Give again, word for word, each line below starting at the one that contains "opaque assemble : Word" and ending at the one that contains "offset from the address of the".

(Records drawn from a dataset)
══════════════════════════════

-- ==== Sys2Proof/Config.lean ====
section
/-! DEFINITION. What an implementation fixes, and the free values: constants without a body, of which
nothing in Lean can prove a value, and the device's numbers (spec/00_scope.md). -/
namespace Sys2Proof.Config

open Sys2Proof

/-- Cycles that pass at a step: free (R3, R206; the manual counts none that a result depends on). -/
opaque elapsed : Nat → Nat
/-- A byte that a racing read returns (R372): free. -/
opaque raced : Nat → Byte
/-- Whether an access missed the translation cache and hit the read cache (R215): free (DESIGN CHOICE 55). -/
opaque cacheHits : Nat → BitVec 2
/-- The rows, and the bytes of further rows, of a put that its peer took before it refused one (R316, R322):
free; the machine uses it within what the command sent. -/
opaque acked : Nat → Nat
/-- What FEXP2 returns where the manual gives a bound and no value (R260): free; the machine uses it
where it lies within the bound. -/
opaque exp2Value : Word → Word
/-- The same for FLOG2 (R260). -/
opaque log2Value : Word → Word
/-- The half-life that the device is set to, in seconds (R47): free; the machine uses it where it is 1 to 3,600. -/
opaque halfLife : Nat
/-- The usage figure after one interval's decay, by half-life and figure (R47): a real product that
the manual gives no precision for; the machine uses it within one unit of the product (DEDUCED 37). -/
opaque decay : Nat → Nat → Nat
/-- SHA-256, named and not defined by the manual (R7, R34, R478): its 256 bits (DESIGN CHOICE 14). -/
opaque sha256Value : List Byte → BitVec 256
/-- A digest's 32 bytes. -/
def digestBytes (x : BitVec 256) : List Byte := (List.range 32).map fun i => x.extractLsb' (8 * i) 8
/-- The 32 bytes of a SHA-256 digest. -/
def sha256 (bs : List Byte) : List Byte := digestBytes (sha256Value bs)
/-- RSASSA-PSS verification: key, digest, signature (R15, R33) (DESIGN CHOICE 14). -/
opaque verify : List Byte → List Byte → List Byte → Bool
/-- The Porbitha firmware key (R33). -/
opaque firmwareKey : List Byte
/-- RSASSA-PSS signature, RSA-3072, under the device identity key (R34, R478): its 3,072 bits (DESIGN CHOICE 14). -/
opaque signValue : List Byte → BitVec 3072
/-- The 384 bytes of a signature (R478). -/
def sign (bs : List Byte) : List Byte := (List.range 384).map fun i => (signValue bs).extractLsb' (8 * i) 8
/-- The device identity certificate (R34). -/
opaque certificate : List Byte
/-- AES-256-GCM: key, IV, additional data, plain text to image and tag (R339) (DESIGN CHOICE 14). -/
opaque gcmSeal : List Byte → List Byte → List Byte → List Byte → List Byte × List Byte
/-- The image that the far memory pool returns is the one that was written, so its tag matches (R340): free,
since the pool lies outside the device. -/
opaque farIntact : Nat → Bool
/-- The items of a body of a level, 0 tile operations, 1 loop nests, 2 scalar blocks (R14): the manual gives no
format of a body (DESIGN CHOICE 15). -/
opaque itemCount : Nat → List Byte → Nat
/-- The translation of one item of a body of a level, nothing where the translator does not implement it (R14)
(DESIGN CHOICE 15). -/
opaque itemWords : Nat → List Byte → Nat → Option (List Word)
/-- The translated items of a function put together: its words, entry and handler (R14) (DESIGN CHOICE 15). -/
opaque assemble : Word → List (List Word) → List Word × Word × Word
/-- The scratch images in a native data section (R13), each with its function and its offset. The manual
gives the section no layout (DESIGN CHOICE 15). -/
opaque scratchImages : List Byte → List (Word × Nat × List Byte)
/-- The shared images in a native data section (R13), each with its offset from the address Nymesque gives
them (DESIGN CHOICE 15). -/
opaque sharedImages : List Byte → List (Nat × List Byte)
/-- The `.const` references of a native data section (R13, R108): the word, the offset from the address of the
shared images, and the part of the address that its immediate takes: 0 lo13, 1 hi19, 2 lo13 and 3 hi19 of the
upper half. The manual does not say where a container keeps them (DESIGN CHOICE 15). -/
opaque constRefs : List Byte → List (Nat × Nat × Nat)
/-- The relocated schedule addresses of a native data section (R112): the member template, and the offset of its
schedule from the address of the shared images (DESIGN CHOICE 15). -/
opaque schedRefs : List Byte → List (Nat × Nat)
/-- The payload of a PATCH, whose bytes the manual does not lay out (R37) (DESIGN CHOICE 18). -/
opaque patchOf : List Byte → Option PatchBody
/-- The same for PARTCFG. -/
opaque partcfgOf : List Byte → Option (Nat × PartCfg)
/-- The same for ACCTCFG. -/
opaque acctcfgOf : List Byte → Option (Nat × AcctCfg)
/-- The same for a firmware image of FWUPD (R33). -/
opaque imageOf : List Byte → Option FwImage
/-- The port at which a packet arrives (R36): free. -/
opaque arrivalPort : Nat → Nat
/-- Where Nymesque puts shared images (R13): free, used where it is possible. -/
opaque imageBase : Nat → DWord
/-- SHA-256 of a partition configuration (R34, R37), whose bytes the manual does not lay out (DESIGN CHOICE 20). -/
opaque configValue : PartCfg → BitVec 256
/-- Its 32 bytes. -/
def configDigest (c : PartCfg) : List Byte := digestBytes (configValue c)
/-- A core whose SRAM needs run-time repair (R31). -/
opaque needsRepair : Nat → Bool
/-- The register blocks of a snapshot record, diagnostic and not laid out by the manual (R440): free. -/
opaque snapBlocks : Nat → Nat → BitVec 16
/-- The reason code of a journal record that no failure gives (R29): free. -/
opaque bootDetail : Nat → BitVec 16

/-- M-cores are numbered 0 to 191, S-cores 192 to 223. -/
def mCores : Nat := 192
/-- Units of 2 MiB of a yard area that PARTCFG does not set (R53). -/
def yardUnits : Nat := 8
/-- The age limit that PARTCFG does not set (R67). -/
def skipLimit : Nat := 16
/-- The pre-emption margin in units of U that PARTCFG does not set (R73). -/
def preemptMargin : Nat := 3600000000
/-- The exponent of the heat sweep's period that PARTCFG does not set (R211). -/
def sweepExp : Nat := 30
/-- Cycles of a millisecond: 144 cycles are 40 ns (R29, R83). -/
def cyclesPerMs : Nat := 3600000
/-- The firmware images that flash holds two slots for (R33) (DESIGN CHOICE 5). -/
def firmwareImages : List Nat := [0, 1]
/-- All cores. -/
def cores : Nat := 224
/-- HBM4E stacks. -/
def stackCount : Nat := 16

end Sys2Proof.Config
end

══════════════════════════════

Task answer:
opaque assemble : Word → List (List Word) → List Word × Word × Word
/-- The scratch images in a native data section (R13), each with its function and its offset. The manual
gives the section no layout (DESIGN CHOICE 15). -/
opaque scratchImages : List Byte → List (Word × Nat × List Byte)
/-- The shared images in a native data section (R13), each with its offset from the address Nymesque gives
them (DESIGN CHOICE 15). -/
opaque sharedImages : List Byte → List (Nat × List Byte)
/-- The `.const` references of a native data section (R13, R108): the word, the offset from the address of the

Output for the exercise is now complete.